## WHAT THE TASK ASKS
Please print each of the entries below exactly.
===============
-- ==== Sys2Proof/Machine/Ops.lean ====
section
/-! DEFINITION. The named operations over registers, memory, devices, the log and the fault mark. Every
read and write of the state by an instruction goes through one of these. -/

namespace Sys2Proof.Machine

/-! ## Registers: every write stores the value masked to the register's width (spec/10_state.md R21) -/

/-- `A <- v`. -/
def State.setA (s : State) (v : Word) : State := { s with a := v }

/-- `CC <- v & 0x7FF`. -/
def State.setCc (s : State) (v : Word) : State := { s with cc := v.setWidth 11 }

/-- `AR <- v & 0x7FF`. -/
def State.setAr (s : State) (v : Word) : State := { s with ar := v.setWidth 11 }

/-- `CR <- v`. -/
def State.setCr (s : State) (v : Word) : State := { s with cr := v }

/-- `DR <- v`. -/
def State.setDr (s : State) (v : Word) : State := { s with dr := v }

/-- `BR <- v`, all 17 bits. -/
def State.setBr (s : State) (v : Buffer) : State := { s with br := v }

/-- `SR <- v`, all 13 bits. -/
def State.setSr (s : State) (v : Status) : State := { s with sr := v }

/-- `MPC <- v`. -/
def State.setMpc (s : State) (v : MicroAddr) : State := { s with mpc := v }

/-- `MCR <- v`. -/
def State.setMcr (s : State) (v : Word) : State := { s with mcr := v }

/-- `BR[15:0]`: what write-back stores and Z and N are computed from (R26). -/
def State.brLow (s : State) : Word := s.br.setWidth 16

/-- `BR[16]`: the carry-out of a sum or a shift (R26). -/
def State.brCarry (s : State) : Bool := s.br.getLsbD 16

/-- `CC <- (CC + 1) & 0x7FF` (R24, spec/45_io_protocol.md R284). -/
def State.skip (s : State) : State := { s with cc := s.cc + 1#11 }

/-! ## The outcome of a micro-step and the fault mark -/

/-- Record what the micro-step returns (spec/44_sequencer.md R261). -/
def State.returning (s : State) (o : StepOutcome) : State := { s with outcome := some o }

/-- `raise Fault(reason)` (spec/60_exceptions.md R341): the mark is set and the step returns Fault;
nothing else changes (D34). This is the one place an exceptional condition is entered. There is no
return from it: no step clears the mark (R341) and the hardware has no return-from-trap (R340). -/
def State.raise (s : State) (f : Fault) : State :=
  { s with faultMark := some f, outcome := some .fault }

/-! ## Memory (spec/20_memory.md R61, R62, R67) -/

/-- The number of cells of a bank (R60). -/
def Bank.size : Bank → Nat
  | .gen => Config.genWords
  | .micro => Config.microWords

/-- `MemRead(bank, i)`; `none` where the index is outside the bank (R61, R67). -/
def memRead (b : Bank) (i : Nat) (s : State) : Option Word :=
  if i < b.size then
    match b with
    | .gen => some (genLookup s.gen i)
    | .micro => some (microLookup s.micro (BitVec.ofNat 8 i))
  else none

/-- `MemWrite(bank, i, v)`; `none` where the index is outside the bank (R62, R67). -/
def memWrite (b : Bank) (i : Nat) (v : Word) (s : State) : Option State :=
  if i < b.size then
    match b with
    | .gen => some { s with gen := genStore s.gen i v }
    | .micro => some { s with micro := microStore s.micro (BitVec.ofNat 8 i) v }
  else none

/-- The general cell at an 11-bit address, which is always inside the bank (R25). -/
def State.genWord (s : State) (i : GenAddr) : Word := genLookup s.gen i.toNat

/-- The state after a store in the general cell at an 11-bit address. -/
def State.setGenWord (s : State) (i : GenAddr) (v : Word) : State :=
  { s with gen := genStore s.gen i.toNat v }

/-- The microcode word at an 8-bit address (R65). -/
def State.microWord (s : State) (i : MicroAddr) : Word := microLookup s.micro i

/-- The state after a store in the microcode cell at an 8-bit address: the host's port alone (R66). -/
def State.setMicroWord (s : State) (i : MicroAddr) (v : Word) : State :=
  { s with micro := microStore s.micro i v }

/-! ## Devices (R47) -/

/-- Device `d`. -/
def State.device (s : State) (d : DevIndex) : Device := s.devices[d.toNat]'d.isLt

/-- The state with device `d` replaced. -/
def State.setDevice (s : State) (d : DevIndex) (v : Device) : State :=
  { s with devices := s.devices.set d.toNat v d.isLt }

/-- `data(d) <- v`; the ready flag is kept (R281). -/
def State.setDeviceData (s : State) (d : DevIndex) (v : Byte) : State :=
  s.setDevice d { s.device d with data := v }

/-- `ready(d) <- b`; the data is kept (R283, R287). -/
def State.setDeviceReady (s : State) (d : DevIndex) (b : Bool) : State :=
  s.setDevice d { s.device d with ready := b }

/-- Every device's ready flag becomes false; the data is kept (spec/42_micro_status_io.md R228). -/
def State.clearReady (s : State) : State :=
  { s with devices := ⟨⟨s.devices.toList.map fun v => { v with ready := false }⟩, by simp⟩ }

/-! ## The diagnostic log (R350) -/

/-- A bounded ring: the newest LOG_CAPACITY entries are kept. -/
def ringAppend (capacity : Nat) (entries : List LogEntry) (e : LogEntry) : List LogEntry :=
  (entries ++ [e]).drop (entries.length + 1 - capacity)

/-- `log(msg)`. -/
def State.appendLog (s : State) (e : LogEntry) : State :=
  { s with log := ringAppend Config.logCapacity s.log e }

end Sys2Proof.Machine
end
===============
## TASK RESULT
-- ==== Sys2Proof/Machine/Ops.lean ====
section
/-! DEFINITION. The named operations over registers, memory, devices, the log and the fault mark. Every
read and write of the state by an instruction goes through one of these. -/

namespace Sys2Proof.Machine

/-! ## Registers: every write stores the value masked to the register's width (spec/10_state.md R21) -/

/-- `A <- v`. -/
def State.setA (s : State) (v : Word) : State := { s with a := v }

/-- `CC <- v & 0x7FF`. -/
def State.setCc (s : State) (v : Word) : State := { s with cc := v.setWidth 11 }

/-- `AR <- v & 0x7FF`. -/
def State.setAr (s : State) (v : Word) : State := { s with ar := v.setWidth 11 }

/-- `CR <- v`. -/
def State.setCr (s : State) (v : Word) : State := { s with cr := v }

/-- `DR <- v`. -/
def State.setDr (s : State) (v : Word) : State := { s with dr := v }

/-- `BR <- v`, all 17 bits. -/
def State.setBr (s : State) (v : Buffer) : State := { s with br := v }

/-- `SR <- v`, all 13 bits. -/
def State.setSr (s : State) (v : Status) : State := { s with sr := v }

/-- `MPC <- v`. -/
def State.setMpc (s : State) (v : MicroAddr) : State := { s with mpc := v }

/-- `MCR <- v`. -/
def State.setMcr (s : State) (v : Word) : State := { s with mcr := v }

/-- `BR[15:0]`: what write-back stores and Z and N are computed from (R26). -/
def State.brLow (s : State) : Word := s.br.setWidth 16

/-- `BR[16]`: the carry-out of a sum or a shift (R26). -/
def State.brCarry (s : State) : Bool := s.br.getLsbD 16

/-- `CC <- (CC + 1) & 0x7FF` (R24, spec/45_io_protocol.md R284). -/
def State.skip (s : State) : State := { s with cc := s.cc + 1#11 }

/-! ## The outcome of a micro-step and the fault mark -/

/-- Record what the micro-step returns (spec/44_sequencer.md R261). -/
def State.returning (s : State) (o : StepOutcome) : State := { s with outcome := some o }

/-- `raise Fault(reason)` (spec/60_exceptions.md R341): the mark is set and the step returns Fault;
nothing else changes (D34). This is the one place an exceptional condition is entered. There is no
return from it: no step clears the mark (R341) and the hardware has no return-from-trap (R340). -/
def State.raise (s : State) (f : Fault) : State :=
  { s with faultMark := some f, outcome := some .fault }

/-! ## Memory (spec/20_memory.md R61, R62, R67) -/

/-- The number of cells of a bank (R60). -/
def Bank.size : Bank → Nat
  | .gen => Config.genWords
  | .micro => Config.microWords

/-- `MemRead(bank, i)`; `none` where the index is outside the bank (R61, R67). -/
def memRead (b : Bank) (i : Nat) (s : State) : Option Word :=
  if i < b.size then
    match b with
    | .gen => some (genLookup s.gen i)
    | .micro => some (microLookup s.micro (BitVec.ofNat 8 i))
  else none

/-- `MemWrite(bank, i, v)`; `none` where the index is outside the bank (R62, R67). -/
def memWrite (b : Bank) (i : Nat) (v : Word) (s : State) : Option State :=
  if i < b.size then
    match b with
    | .gen => some { s with gen := genStore s.gen i v }
    | .micro => some { s with micro := microStore s.micro (BitVec.ofNat 8 i) v }
  else none

/-- The general cell at an 11-bit address, which is always inside the bank (R25). -/
def State.genWord (s : State) (i : GenAddr) : Word := genLookup s.gen i.toNat

/-- The state after a store in the general cell at an 11-bit address. -/
def State.setGenWord (s : State) (i : GenAddr) (v : Word) : State :=
  { s with gen := genStore s.gen i.toNat v }

/-- The microcode word at an 8-bit address (R65). -/
def State.microWord (s : State) (i : MicroAddr) : Word := microLookup s.micro i

/-- The state after a store in the microcode cell at an 8-bit address: the host's port alone (R66). -/
def State.setMicroWord (s : State) (i : MicroAddr) (v : Word) : State :=
  { s with micro := microStore s.micro i v }

/-! ## Devices (R47) -/

/-- Device `d`. -/
def State.device (s : State) (d : DevIndex) : Device := s.devices[d.toNat]'d.isLt

/-- The state with device `d` replaced. -/
def State.setDevice (s : State) (d : DevIndex) (v : Device) : State :=
  { s with devices := s.devices.set d.toNat v d.isLt }

/-- `data(d) <- v`; the ready flag is kept (R281). -/
def State.setDeviceData (s : State) (d : DevIndex) (v : Byte) : State :=
  s.setDevice d { s.device d with data := v }

/-- `ready(d) <- b`; the data is kept (R283, R287). -/
def State.setDeviceReady (s : State) (d : DevIndex) (b : Bool) : State :=
  s.setDevice d { s.device d with ready := b }

/-- Every device's ready flag becomes false; the data is kept (spec/42_micro_status_io.md R228). -/
def State.clearReady (s : State) : State :=
  { s with devices := ⟨⟨s.devices.toList.map fun v => { v with ready := false }⟩, by simp⟩ }

/-! ## The diagnostic log (R350) -/

/-- A bounded ring: the newest LOG_CAPACITY entries are kept. -/
def ringAppend (capacity : Nat) (entries : List LogEntry) (e : LogEntry) : List LogEntry :=
  (entries ++ [e]).drop (entries.length + 1 - capacity)

/-- `log(msg)`. -/
def State.appendLog (s : State) (e : LogEntry) : State :=
  { s with log := ringAppend Config.logCapacity s.log e }

end Sys2Proof.Machine
end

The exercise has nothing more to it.